/-- GDONE: the hub's record of the group closes (R170). -/
def execGdone (k : Fin 12) (x : OFlit) (s : State) : Out1 := s.oszinTake k.val x 40 fun s => s.setLinkGroup k.val x.tag.toNat none

/-! ### Slot tables (R374, R375, R377, R449) -/

/-- Entry bytes of a table without reserved bits: a base-die table [6:4], a channel table [6:2]. -/
def slotsOk (channel : Bool) (bs : List Byte) : Bool :=
  bs.all fun b => if channel then field b.toNat 2 5 == 0 else field b.toNat 4 3 == 0

/-- SLOT: half a table; with its partner of the same sequence the table takes effect whole at the next wrap. A half that waits at the link is
gone with the next SLOT there. Entries 0 to 15 of a
half lie in the data of slot 0 and 16 to 31 in the data of slot 1 (log 14). -/
def execSlot (k : Fin 12) (x : OFlit) (s : State) : Out1 := s.oszinTake k.val x 16 fun s => s.unlessLost k.val x fun s =>
  let bs := padTo 16 x.slots ++ padTo 16 (x.slots.drop 20)
  let half := (x.field.headD 0).toNat % 2
  let channel := (x.field.headD 0).getLsbD 1
  let seq := natOfBytes ((x.field.drop 1).take 4)
  let base := if channel then 4096 + 64 * (64 * k.val + x.ch.toNat) else 64 * k.val
  let key := base * 2 ^ 32 + seq
  let mine := s.edge.slotHalf.find? fun y => y.1 == k.val
  let s := s.setEdge { s.edge with slotHalf := s.edge.slotHalf.filter fun y => y.1 != k.val }
  if !slotsOk channel bs then s.oszinFail k.val x 4
  else
    let s := s.oszinOut k.val x 34 [] []
    let hold : State := s.setEdge { s.edge with slotHalf := s.edge.slotHalf ++ [(k.val, key, half, bs)] }
    match mine with
    | some (_, key', half', bs') =>
      if key' = key && half' != half then
        let whole := if half = 0 then bs ++ bs' else bs' ++ bs
        s.setEdge { s.edge with slotTab := s.edge.slotTab.splice 128#8 base whole }
      else hold
    | none => hold

/-! ### Identity and repair (R448) -/

/-- An entry of the repair block. -/
def repairEntry (r : Nat × Nat × Nat × Nat × Nat × Nat) : Nat :=
  match r with
  | (_, ch, bank, row, ssa, spi) =>
    2 ^ 63 + spi % 16 * 2 ^ 30 + ssa % 32 * 2 ^ 25 + row % 16384 * 2048 + bank % 32 * 64 + ch % 64

/-- The repair block of a stack: the number of entries, then the entries. -/
def State.repairBlock (s : State) (k : Nat) : List Byte :=
  let es := s.edge.repair.filter fun r => r.1 == k
  bytesOfNat 32 es.length ++ es.flatMap fun r => bytesOfNat 8 (repairEntry r)

/-- The identity block of a stack: its last 24 bytes are reserved and read as 0 (R6, R448). -/
def State.identBlock (s : State) (k : Nat) : List Byte := s.edge.ident.slice 0 (64 * k) 40 ++ List.replicate 24 0

/-- IDRD: 32 bytes of the identity block, the half that SN names (R448). -/
def execIdrd (k : Fin 12) (x : OFlit) (s : State) : Out1 := s.oszinTake k.val x 17 fun s => s.unlessLost k.val x fun s =>
  s.oszinOut k.val x 49 (padTo 32 ((s.identBlock k.val).drop (32 * x.sn.toNat))) [0]
/-- REPRD: 32 bytes of the repair block, the piece that SN names (R448). -/
def execReprd (k : Fin 12) (x : OFlit) (s : State) : Out1 := s.oszinTake k.val x 18 fun s => s.unlessLost k.val x fun s =>
  s.oszinOut k.val x 49 (padTo 32 ((s.repairBlock k.val).drop (32 * x.sn.toNat))) [1]

/-- Capacity in bytes and rows per bank of a stack of a height (R1, R11). -/
def heightRows (h : Nat) : Nat := 8192 / 8 * h
def heightBytes (h : Nat) : Nat := h * 4294967296

/-- The height of the stacks that the package holds (R1, R11). -/
def State.height (s : State) : Nat := s.dramGiB / 48

/-- The fixed fields of an identity block agree with R448 and with the fused height. -/
def identOk (h : Nat) (b : List Byte) : Bool :=
  let num (o n : Nat) : Nat := natOfBytes ((b.drop o).take n)
  num 2 2 == 256 && num 4 1 == h && num 5 1 == 64 && num 6 1 == 32 && num 7 1 == 16 && num 8 4 == heightRows h && num 12 2 == 512 &&
    decide (1 ≤ num 14 2) && decide (num 14 2 ≤ 16) && num 16 8 == heightBytes h

/-- A stack that differs disables itself with its pair, and STK shows it (R438, R448). -/
def State.checkStack (s : State) (k : Nat) : State :=
  if identOk s.height (s.identBlock k) then s
  else s.setEdge { s.edge with
    stacksOff := insertNat (insertNat s.edge.stacksOff (k / 2 * 2)) (k / 2 * 2 + 1)
    pfStatus := s.edge.pfStatus ||| wOf (2 ^ (32 + k / 2)) }

/-- BLK: 32 bytes of an identity block without its reserved bytes, whose half SN names, or of a repair block; a stack whose identity differs is
disabled. -/
def execBlk (k : Fin 12) (x : OFlit) (s : State) : Out1 := s.oszinTake k.val x 49 fun s =>
  if x.field.headD 0 = 0 && decide (x.sn.toNat < 2) then
    let half := padTo 32 (if x.sn = 0 then x.slots else x.slots.take 8)
    let s := s.setEdge { s.edge with ident := s.edge.ident.splice 0 (64 * k.val + 32 * x.sn.toNat) half }
    s.checkStack k.val
  else s

/-! ### Resets and clearing (R379, R383) -/

def stackEngine (k : Fin 12) (e : Fin 16) : CoreId := 256 + 16 * k.val + e.val

/-- RSTE: the base die resets an engine and reports (R383). -/
def execRste (k : Fin 12) (e : Fin 16) (s : State) : Out1 :=
  .next (((s.resetUnit (stackEngine k e)).pushOnce (.wdog k e)).pushOnce (.rstd k e))
/-- WDOG: the hub learns that an engine hung and that its reset has begun (R383). -/
def execWdog (k : Fin 12) (e : Fin 16) (s : State) : Out1 := .next (s.resetUnit (stackEngine k e))
/-- RSTD: the engine rejoins (R383). -/
def execRstd (k : Fin 12) (e : Fin 16) (s : State) : Out1 :=
  .next (s.setEdge { s.edge with inReset := s.edge.inReset.filter (· != stackEngine k e) })

/-- CLRS: the clear-pending bits of a partition's rows in the stack are set (R379). -/
def execClrs (k : Fin 12) (x : OFlit) (s : State) : Out1 := s.oszinTake k.val x 21 fun s => s.unlessLost k.val x fun s =>
  let rows := ((slicesOf (s.part x.part.toNat).slc).filter fun i => i / 16 == k.val).flatMap s.sliceRows
  let s := s.setMemory { s.memory with clrRows := addRows s.memory.clrRows rows }
  (s.pushOnce (.clearingEngineRow k)).oszinOut k.val x 34 [] []

/-- CLRD: no pending row of the stack remains; root firmware has the clear-done record (R379). -/
def execClrd (k : Fin 12) (p : PartId) (s : State) : Out1 := .next (s.deviceRecord true p.val 8 k.val)

/-! ### Requests of stack engines (R286, R447) -/

/-- Payload and address of an ESREQ: the slots and bytes 0 to 6 of the field, the sectors less one in byte 7, the byte address
in bytes 8 to 15 (log 14). -/
def esPayload (x : OFlit) : List Byte := padTo 40 x.slots ++ x.field.take 7
def esAddr (x : OFlit) : Nat := natOfBytes ((x.field.drop 8).take 8)
def esCount (x : OFlit) : Nat := (x.field.getD 7 0).toNat % 8 + 1

/-- An ESREQ, checked against the partition it names (R447). One of an engine in a watchdog reset is answered with code 3; CH is a channel
of the engine's own (R449; log 14). -/
def State.esServe (s : State) (k : Nat) (x : OFlit) (kind most : Nat) (f : State → State) : Out1 :=
  s.oszinTake k x (56 + kind) fun s =>
    if s.edge.inReset.contains (256 + 16 * k + x.ch.toNat / 4) then s.oszinFail k x 3
    else if most < esCount x || esAddr x % 16 != 0 then s.oszinFail k x 6 else f s

def State.esRequest (s : State) (k : Nat) (x : OFlit) (kind most : Nat) : Out1 := s.esServe k x kind most fun s =>
  let p := x.part.toNat
  s.serve (.oszin k x) (if (s.part p).enabled then some p else none) kind (esAddr x) (esCount x) (esPayload x)

/-- ESREQ_RD: up to three sectors fit its answer (R447). -/
def execEsreqRd (k : Fin 12) (x : OFlit) (s : State) : Out1 := s.esRequest k.val x 1 3
/-- ESREQ_WR: one sector piece fits. -/
def execEsreqWr (k : Fin 12) (x : OFlit) (s : State) : Out1 := s.esRequest k.val x 2 1
/-- ESREQ_ATOM. -/
def execEsreqAtom (k : Fin 12) (x : OFlit) (s : State) : Out1 := s.esRequest k.val x 3 1
/-- ESREQ_BAR. -/
def execEsreqBar (k : Fin 12) (x : OFlit) (s : State) : Out1 := s.esRequest k.val x 4 8
/-- ESREQ_REDP: a stack engine's partial of one or two sectors of a window's dest, which its partition owns, reaches the home slice and is
held for the communication step (R130, R446, R447; log 14). -/
def execEsreqRedp (k : Fin 12) (x : OFlit) (s : State) : Out1 := s.esServe k.val x 5 2 fun s =>
  let p := x.part.toNat
  if s.ownsSectors p (esAddr x) (esCount x) then s.bring ⟨.ofEngine, p, esAddr x, .f32, 0, padTo (16 * esCount x) x.slots⟩
  else s.answerTo (.oszin k x) 62 refusedCode

/-- ESCMD: queued work, answered by ESANS with its scalar result, or with its fault class in byte 8, once it has
retired (R447; log 14). -/
def execEscmd (k : Fin 12) (x : QueuedWork) (s : State) : Out1 :=
  let y : OFlit := ⟨24, 0, x.tag, 0, 0, 0, [], []⟩
  match s.queueWork (256 + 16 * k.val + x.engine % 16) x with
  | .inl cls => .next (s.oszinOut k.val y 24 (List.replicate 8 0 ++ [BitVec.ofNat 8 cls]) [62])
  | .inr (none, t) => .next (t.push (.escmd k x))
  | .inr (some v, t) => .next (t.oszinOut k.val y 24 (bytesOfNat 8 v.toNat) [35])

/-- ESANS: the answer reaches the engine of the stack whose request carries the tag (R447). -/
def execEsans (k : Fin 12) (x : OFlit) (s : State) : Out1 := s.oszinTake k.val x 24 fun s =>
  match s.edge.asks.find? fun a => a.core / 16 == 16 + k.val && a.flit.tag == x.tag && a.answer.isNone with
  | none => s
  | some a => s.setEdge { s.edge with asks := s.edge.asks.map fun b =>
      if b = a then { b with answer := some ((x.field.headD 0).toNat, padTo 40 x.slots ++ x.field.drop 1) } else b }

/-! ### Errors and lost links (R449) -/

/-- The class with which a request ends for an ERR code (R449). -/
def oszinClass (code : Nat) : Cls :=
  match code with
  | 1 | 2 => .access
  | 3 => .unitReset
  | _ => .storage

/-- What an ERR whose tag names no request of a link may concern: a task with a group open on the stack, or an access of an engine. The model
makes these in one step, without tags (log 14). -/
def State.errTargets (s : State) (k : Nat) : List (TaskId ⊕ CoreId × Eng) :=
  let groups := s.sched.tasks.filterMap fun x => match x.2.group with | some g => if g.stack = k then some (.inl x.1) else none | none => none
  groups ++ s.cores.flatMap fun c => (Eng.all.filter fun e => s.atInstruction c.1 e).map fun e => .inr (c.1, e)

/-- The request that such an ERR ends is free; it may be none, but for codes 3 and 5 where a group is open on the stack (R449; log 2). -/
def State.errElsewhere (s : State) (k code : Nat) : State :=
  let ts := s.errTargets k
  let some_ := (code == 3 || code == 5) && ts.any Sum.isLeft
  match ts[s.choose 20480 (if some_ then ts.length else ts.length + 1)]? with
  | some (.inl t) =>
    (match s.task t with
     | some x => s.setTask t { x with group := x.group.map fun (g : Group) => { g with aborted := true } }
     | none => s)
  | some (.inr (c, e)) => s.failAccess c e (some k) (oszinClass code).code
  | none => s

/-- OSZIN_ERR: a group aborts; the request of an engine ends with the class of the code; codes 4 and 6 also send root firmware a record
(R449). -/
def execOszinErr (k : Fin 12) (x : OFlit) (s : State) : Out1 := s.oszinTake k.val x 63 fun s =>
  let code := (x.field.headD 0).toNat
  let s := match s.linkGroup k.val x.tag.toNat with
    | some g => s.setLinkGroup k.val x.tag.toNat (some { g with aborted := true })
    | none =>
      match s.edge.asks.find? fun a => a.core / 16 == 16 + k.val && a.flit.tag == x.tag && a.answer.isNone with
      | some a => s.takeFault a.core a.eng (mkTrap (oszinClass code))
      | none => if code = 4 then s else s.errElsewhere k.val code
  if code = 4 || code = 6 then s.deviceRecord true 0 10 code else s

/-- OSZIN_MALFORMED_FLIT is answered with ERR code 6 (R447). -/
def execOszinMalformedFlit (k : Fin 12) (x : OFlit) (s : State) : Out1 := .next (s.oszinFail k.val x 6)

/-- OSZIN_LINK_LOST: the stack is lost; its groups abort, its engines' tasks stop with unit-reset faults, and root firmware has a
record (R449). -/
def execOszinLinkLost (k : Fin 12) (s : State) : Out1 :=
  let s := s.setEdge { s.edge with
    stacksLost := insertNat s.edge.stacksLost k.val
    groups := s.edge.groups.map fun g => if g.1 = k.val then (g.1, g.2.1, { g.2.2 with aborted := true }) else g }
  let s := { s with sched := { s.sched with tasks := s.sched.tasks.map fun (t : Nat × Task) =>
    (t.1, { t.2 with group := t.2.group.map fun (g : Group) => { g with aborted := g.aborted || g.stack == k.val } }) } }
  let s := (List.range 16).foldl (fun (s : State) e =>
    let c := 256 + 16 * k.val + e
    if (s.core c).owner.isSome then (s.unarrive c).takeFault c (s.core c).firstRunning (mkTrap .unitReset) else s) s
  .next (s.deviceRecord true 0 11 k.val)

end Sys2Proof.Machine
end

══════════

* **Directions for this task**:
Copy back the listing above exactly, but only from the line with "3 => .unitReset" through the line with "let groups := s.sched.tasks.filterMap", both ends included.

* **Answer to the problem**:
  | 3 => .unitReset
  | _ => .storage

/-- What an ERR whose tag names no request of a link may concern: a task with a group open on the stack, or an access of an engine. The model
makes these in one step, without tags (log 14). -/
def State.errTargets (s : State) (k : Nat) : List (TaskId ⊕ CoreId × Eng) :=
  let groups := s.sched.tasks.filterMap fun x => match x.2.group with | some g => if g.stack = k then some (.inl x.1) else none | none => none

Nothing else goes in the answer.